(How to complete this task): Using the records below, filter out every line that lacks "execTokenLookup" and copy the rest.

(Stored items):
<<<<

theorem State.arrivePair_kept {kk : Keep} (s : State) (t : Nat) (kind : MKind) (k : Staged) (probe : Bool) (kh : Kept kk s) : (State.arrivePair s t kind k probe).Kept kk := by
  unfold State.arrivePair
  try dsimp only
  repeat' first
    | with_reducible first | assumption | apply Room.res_kept | apply State.complete_kept | apply State.takeEntry_kept | apply State.popOut_kept | apply State.setTile_kept | apply LRes.kept_done | apply LRes.kept_stall
    | (with_reducible refine Room.Kept.ok ?_ (by assumption))
    | (with_reducible refine LRes.Kept.done ?_ (by assumption))
    | (with_reducible refine LRes.Kept.stall ?_ (by assumption))
    | (with_reducible refine LRes.Kept.full ?_ (by assumption))
    | with_reducible first | apply kept_ite | apply kept_id
    | simp only [↓kept_mk_iff]
    | with_reducible intro _
    | split

theorem State.reoffer_kept {kk : Keep} (s : State) (t : Nat) (p : Entry → Bool) (kh : Kept kk s) : Kept kk (State.reoffer s t p) := by
  unfold State.reoffer
  try dsimp only
  repeat' first
    | with_reducible first | assumption | apply State.setTile_kept | apply State.finc_kept
    | (with_reducible apply kept_foldl; intro _ _ _)
    | (with_reducible apply kept_foldl_fst; intro _ _ _)
    | (with_reducible apply kept_foldl_snd; intro _ _ _)
    | simp only [↓kept_mk_iff]
    | with_reducible intro _

theorem State.retire_kept {kk : Keep} (s : State) (t : Nat) (h : Throttle) (e : Nat) (kh : Kept kk s) : Kept kk (State.retire s t h e) := by
  unfold State.retire
  try dsimp only
  repeat' first
    | with_reducible first | assumption | apply State.reoffer_kept | apply State.setTile_kept | apply State.inc_kept | apply kept_ite
    | simp only [↓kept_mk_iff]
    | with_reducible intro _
    | split

theorem State.arriveLoop_kept {kk : Keep} (nmem : kk.mem = none) (s : State) (t : Nat) (k : Staged) (port : Nat) (kh : Kept kk s) : (State.arriveLoop s t k port).Kept kk := by
  unfold State.arriveLoop
  try dsimp only
  repeat' first
    | with_reducible first | assumption | apply State.retire_kept | apply Room.res_kept | apply State.makeReady_kept | apply State.takeEntry_kept | apply State.popOut_kept | apply State.refuseTok_kept | apply State.onTile_kept | apply State.inc_kept | apply LRes.kept_done | apply LRes.kept_stall
    | (with_reducible refine Room.Kept.ok ?_ (by assumption))
    | (with_reducible refine LRes.Kept.done ?_ (by assumption))
    | (with_reducible refine LRes.Kept.stall ?_ (by assumption))
    | (with_reducible refine LRes.Kept.full ?_ (by assumption))
    | with_reducible apply kept_ite
    | simp only [↓kept_mk_iff]
    | with_reducible intro _
    | split

theorem State.meetNode_kept {kk : Keep} (nmem : kk.mem = none) (s : State) (t : Nat) (k : Staged) (probe : Bool) (kind : MKind) (kh : Kept kk s) : (State.meetNode s t k probe kind).Kept kk := by
  unfold State.meetNode
  try dsimp only
  repeat' first
    | with_reducible first | assumption | apply State.arriveLoop_kept | apply State.arrivePair_kept | apply State.arriveSticky_kept | apply State.makeReady_kept | apply State.refuseTok_kept | apply State.inc_kept | apply LRes.kept_done | apply LRes.kept_stall | apply LRes.kept_full
    | (with_reducible refine LRes.Kept.done ?_ (by assumption))
    | (with_reducible refine LRes.Kept.stall ?_ (by assumption))
    | (with_reducible refine LRes.Kept.full ?_ (by assumption))
    | with_reducible apply kept_ite
    | simp only [↓kept_mk_iff]
    | with_reducible intro _
    | split

theorem State.lookup_kept {kk : Keep} (nmem : kk.mem = none) (s : State) (t : Nat) (k : Staged) (probe : Bool) (kh : Kept kk s) : (State.lookup s t k probe).Kept kk := by
  unfold State.lookup
  try dsimp only
  repeat' first
    | with_reducible first | assumption | apply State.meetNode_kept | apply State.popOut_kept | apply State.touchCtx_kept | apply State.refuseTok_kept | apply LRes.kept_done
    | (with_reducible refine LRes.Kept.done ?_ (by assumption))
    | (with_reducible refine LRes.Kept.stall ?_ (by assumption))
    | (with_reducible refine LRes.Kept.full ?_ (by assumption))
    | with_reducible apply kept_ite
    | simp only [↓kept_mk_iff]
    | with_reducible intro _
    | split

theorem State.lookupFrom_kept {kk : Keep} (nmem : kk.mem = none) (s : State) (t : Nat) (z0 : List Nat) (kh : Kept kk s) : Kept kk (State.lookupFrom s t z0) := by
  induction z0 generalizing s t with
  | nil =>
    unfold State.lookupFrom
    try dsimp only
    repeat' first
      | with_reducible first | assumption | apply State.lookup_kept | apply State.pushFault_kept | apply State.onTile_kept
      | (with_reducible refine LRes.Kept.done ?_ (by assumption))
      | (with_reducible refine LRes.Kept.stall ?_ (by assumption))
      | (with_reducible refine LRes.Kept.full ?_ (by assumption))
      | with_reducible apply kept_ite
      | simp only [↓kept_mk_iff]
      | with_reducible intro _
      | split
  | cons a l ih =>
    unfold State.lookupFrom
    try dsimp only
    repeat' first
      | with_reducible first | assumption | apply ih | apply State.lookup_kept | apply State.pushFault_kept | apply State.onTile_kept
      | (with_reducible refine LRes.Kept.done ?_ (by assumption))
      | (with_reducible refine LRes.Kept.stall ?_ (by assumption))
      | (with_reducible refine LRes.Kept.full ?_ (by assumption))
      | with_reducible apply kept_ite
      | simp only [↓kept_mk_iff]
      | with_reducible intro _
      | split

theorem execTokenLookup_kept {kk : Keep} (nmem : kk.mem = none) (dt : Nat) (t : Sys2Proof.TileId) (s : State) (kh : Kept kk s) : OutKept kk (execTokenLookup dt t s) := by
  unfold execTokenLookup
  try dsimp only
  repeat' first
    | with_reducible first | assumption | apply State.lookupFrom_kept | apply State.advance_kept | apply outKept_next | apply kept_ite | intro _
    | split

theorem State.drainOne_kept {kk : Keep} (s : State) (t : Nat) (kh : Kept kk s) : Kept kk (State.drainOne s t) := by
  unfold State.drainOne
  try dsimp only
  repeat' first
    | with_reducible first | assumption | apply State.setTile_kept
    | simp only [↓kept_mk_iff]
    | with_reducible intro _
    | split

theorem execSpillWriteBufferDrain_kept {kk : Keep} (dt : Nat) (t : Sys2Proof.TileId) (s : State) (kh : Kept kk s) : OutKept kk (execSpillWriteBufferDrain dt t s) := by
  unfold execSpillWriteBufferDrain
  try dsimp only
  repeat' first
    | with_reducible first | assumption | apply State.drainOne_kept | apply State.advance_kept | apply outKept_next | intro _

theorem State.rejoin_kept {kk : Keep} (s : State) (t : Nat) (l : List Staged) (kh : Kept kk s) : Kept kk (State.rejoin s t l) := by
  unfold State.rejoin
  try dsimp only
  repeat' first
    | with_reducible first | assumption | apply State.onTile_kept
    | (with_reducible apply kept_foldl; intro _ _ _)
    | (with_reducible apply kept_foldl_fst; intro _ _ _)
    | (with_reducible apply kept_foldl_snd; intro _ _ _)
    | simp only [↓kept_mk_iff]
    | with_reducible intro _

theorem State.refill_kept {kk : Keep} (s : State) (t i : Nat) (kh : Kept kk s) : Kept kk (State.refill s t i) := by
  unfold State.refill
  try dsimp only
  repeat' first
    | with_reducible first | assumption | apply State.rejoin_kept | apply State.unspill_kept | apply State.complete_kept | apply State.takeEntry_kept | apply State.popOut_kept | apply State.onTile_kept | apply State.inc_kept
    | (with_reducible apply kept_foldl; intro _ _ _)
    | (with_reducible apply kept_foldl_fst; intro _ _ _)
    | (with_reducible apply kept_foldl_snd; intro _ _ _)
    | (with_reducible refine Room.Kept.ok ?_ (by assumption))
    | with_reducible first | apply OptKept.getD | apply kept_ite
    | simp only [↓kept_mk_iff]
    | with_reducible intro _
    | split

theorem execRefill_kept {kk : Keep} (dt : Nat) (t : Sys2Proof.TileId) (i : Fin 64) (s : State) (kh : Kept kk s) : OutKept kk (execRefill dt t i s) := by
  unfold execRefill
  try dsimp only
  repeat' first
    | with_reducible first | assumption | apply State.refill_kept | apply State.advance_kept | apply outKept_next | intro _

theorem State.cancelTasks_kept {kk : Keep} (s : State) (t c : Nat) (kh : Kept kk s) : Kept kk (State.cancelTasks s t c) := by
  unfold State.cancelTasks
  try dsimp only
  repeat' first
    | with_reducible first | assumption | apply State.setTile_kept | apply State.finc_kept
    | simp only [↓kept_mk_iff]
    | with_reducible intro _

theorem State.unreserve_kept {kk : Keep} (s : State) (c : Nat) (kh : Kept kk s) : Kept kk (State.unreserve s c) := by
  unfold State.unreserve
  try dsimp only
  repeat' first
    | with_reducible first | assumption | apply State.fset_kept
    | (with_reducible apply kept_foldl; intro _ _ _)
    | (with_reducible apply kept_foldl_fst; intro _ _ _)
    | (with_reducible apply kept_foldl_snd; intro _ _ _)
    | with_reducible first | apply kept_ite | intro _
    | split

theorem State.freeIfDone_kept {kk : Keep} (nmem : kk.mem = none) (s : State) (c : Nat) (kh : Kept kk s) : Kept kk (State.freeIfDone s c) := by
  unfold State.freeIfDone
  try dsimp only
  repeat' first
    | with_reducible first | assumption | apply State.unreserve_kept | apply State.setCtx_kept | apply kept_ite
    | simp only [↓kept_mk_iff]
    | with_reducible intro _
    | split

theorem State.startClose_kept {kk : Keep} (nmem : kk.mem = none) (s : State) (c : Nat) (victim : Nat) (kh : Kept kk s) : Kept kk (State.startClose s c victim) := by
  unfold State.startClose
  try dsimp only
  repeat' first
    | with_reducible first | assumption | apply State.freeIfDone_kept | apply State.cancelTasks_kept | apply State.setCtx_kept | apply State.post_kept | apply State.onTile_kept
    | (with_reducible apply kept_foldl; intro _ _ _)
    | (with_reducible apply kept_foldl_fst; intro _ _ _)
    | (with_reducible apply kept_foldl_snd; intro _ _ _)
    | with_reducible apply kept_ite
    | simp only [↓kept_mk_iff]
    | with_reducible intro _
    | split

theorem State.freeNotice_kept {kk : Keep} (nmem : kk.mem = none) (s : State) (c : Nat) (kh : Kept kk s) : Kept kk (State.freeNotice s c) := by
  unfold State.freeNotice
  try dsimp only
  repeat' first
    | with_reducible first | assumption | apply State.startClose_kept | apply State.inc_kept | apply kept_ite
    | simp only [↓kept_mk_iff]
    | with_reducible intro _
    | split

theorem execFreeNotice_kept {kk : Keep} (nmem : kk.mem = none) (c : Sys2Proof.CtxId) (s : State) (kh : Kept kk s) : OutKept kk (execFreeNotice c s) := by
  unfold execFreeNotice
  try dsimp only
  repeat' first
    | with_reducible first | assumption | apply State.freeNotice_kept | apply State.ctlAwake_kept | apply outKept_next | intro _

theorem State.victimTokens_kept {kk : Keep} (nmem : kk.mem = none) (s : State) (t code : Nat) (l : List Token) (kh : Kept kk s) : Kept kk (State.victimTokens s t code l) := by
  unfold State.victimTokens
  try dsimp only
  repeat' first
    | with_reducible first | assumption | apply State.pushFault_kept
    | (with_reducible apply kept_foldl; intro _ _ _)
    | (with_reducible apply kept_foldl_fst; intro _ _ _)
    | (with_reducible apply kept_foldl_snd; intro _ _ _)
    | with_reducible intro _

theorem State.closeAt_kept {kk : Keep} (nmem : kk.mem = none) (s : State) (c t : Nat) (kh : Kept kk s) : Kept kk (State.closeAt s c t) := by
  unfold State.closeAt
  try dsimp only
  repeat' first
    | with_reducible first | assumption | apply State.victimTokens_kept | apply State.cancelTasks_kept | apply State.reoffer_kept | apply State.popOut_kept | apply State.onTile_kept | apply State.setTile_kept | apply State.finc_kept
    | (with_reducible apply kept_foldl; intro _ _ _)
    | (with_reducible apply kept_foldl_fst; intro _ _ _)
    | (with_reducible apply kept_foldl_snd; intro _ _ _)
    | with_reducible apply kept_ite
    | simp only [↓kept_mk_iff]
    | with_reducible intro _
    | split

theorem State.contextClose_kept {kk : Keep} (nmem : kk.mem = none) (s : State) (c t : Nat) (kh : Kept kk s) : Kept kk (State.contextClose s c t) := by
  unfold State.contextClose
  try dsimp only
  repeat' first
    | with_reducible first | assumption | apply State.closeAt_kept
    | simp only [↓kept_mk_iff]
    | with_reducible intro _
    | split

theorem execContextClose_kept {kk : Keep} (nmem : kk.mem = none) (dt : Nat) (c : Sys2Proof.CtxId) (t : Sys2Proof.TileId) (s : State) (kh : Kept kk s) : OutKept kk (execContextClose dt c t s) := by
  unfold execContextClose
  try dsimp only
  repeat' first
    | with_reducible first | assumption | apply State.contextClose_kept | apply State.ctlAwake_kept | apply State.advance_kept | apply outKept_next | intro _

theorem State.sweepEnd_kept {kk : Keep} (nmem : kk.mem = none) (s : State) (c t : Nat) (kh : Kept kk s) : Kept kk (State.sweepEnd s c t) := by
  unfold State.sweepEnd
  try dsimp only
  repeat' first
    | with_reducible first | assumption | apply State.post_kept | apply State.setTile_kept
    | simp only [↓kept_mk_iff]
    | with_reducible intro _
    | split

theorem execSweepEnd_kept {kk : Keep} (nmem : kk.mem = none) (dt : Nat) (c : Sys2Proof.CtxId) (t : Sys2Proof.TileId) (s : State) (kh : Kept kk s) : OutKept kk (execSweepEnd dt c t s) := by
  unfold execSweepEnd
  try dsimp only
  repeat' first
    | with_reducible first | assumption | apply State.sweepEnd_kept | apply State.advance_kept | apply outKept_next | intro _

theorem State.closeAck_kept {kk : Keep} (nmem : kk.mem = none) (s : State) (c t : Nat) (kh : Kept kk s) : Kept kk (State.closeAck s c t) := by
  unfold State.closeAck
  try dsimp only
  repeat' first
    | with_reducible first | assumption | apply State.freeIfDone_kept | apply State.setCtx_kept | apply kept_ite
    | simp only [↓kept_mk_iff]
    | with_reducible intro _
    | split

theorem execCloseAck_kept {kk : Keep} (nmem : kk.mem = none) (c : Sys2Proof.CtxId) (t : Sys2Proof.TileId) (s : State) (kh : Kept kk s) : OutKept kk (execCloseAck c t s) := by
  unfold execCloseAck
  try dsimp only
  repeat' first
    | with_reducible first | assumption | apply State.closeAck_kept | apply State.ctlAwake_kept | apply outKept_next | intro _

theorem State.laneTake_kept {kk : Keep} (s : State) (l : Nat) (kh : Kept kk s) : Kept kk (State.laneTake s l).2 := by
  unfold State.laneTake
  try dsimp only
  repeat' first
    | with_reducible first | assumption | apply State.post_kept | apply State.setLane_kept
    | simp only [↓kept_mk_iff]
    | with_reducible intro _

theorem State.laneAlloc_kept {kk : Keep} (s : State) (c l : Nat) (kh : Kept kk s) : (State.laneAlloc s c l).Kept kk := by
  unfold State.laneAlloc
  try dsimp only
  repeat' first
    | with_reducible first | assumption | apply State.laneTake_kept | apply AllocRes.kept_num | exact AllocRes.kept_wait | exact AllocRes.kept_fails
    | (with_reducible refine kept_of_snd ?_ (by assumption))
    | with_reducible first | apply kept_ite | intro _
    | split

theorem State.laneFault_kept {kk : Keep} (nmem : kk.mem = none) (s : State) (l : Nat) (tag : Word) (k : Option Token) (code : Nat) (kh : Kept kk s) : Kept kk (State.laneFault s l tag k code) := by
  unfold State.laneFault
  try dsimp only
  repeat' first
    | with_reducible first | assumption | apply State.sendFault_kept | apply OptKept.getD | intro _

theorem State.creditFlit_kept {kk : Keep} (s : State) (l : Nat) (kh : Kept kk s) : Kept kk (State.creditFlit s l) := by
  unfold State.creditFlit
  try dsimp only
  repeat' first
    | with_reducible first | assumption | apply State.post_kept | apply State.setLane_kept | apply kept_ite
    | simp only [↓kept_mk_iff]
    | with_reducible intro _
    | split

>>>>

(Your solution):
theorem execTokenLookup_kept {kk : Keep} (nmem : kk.mem = none) (dt : Nat) (t : Sys2Proof.TileId) (s : State) (kh : Kept kk s) : OutKept kk (execTokenLookup dt t s) := by
  unfold execTokenLookup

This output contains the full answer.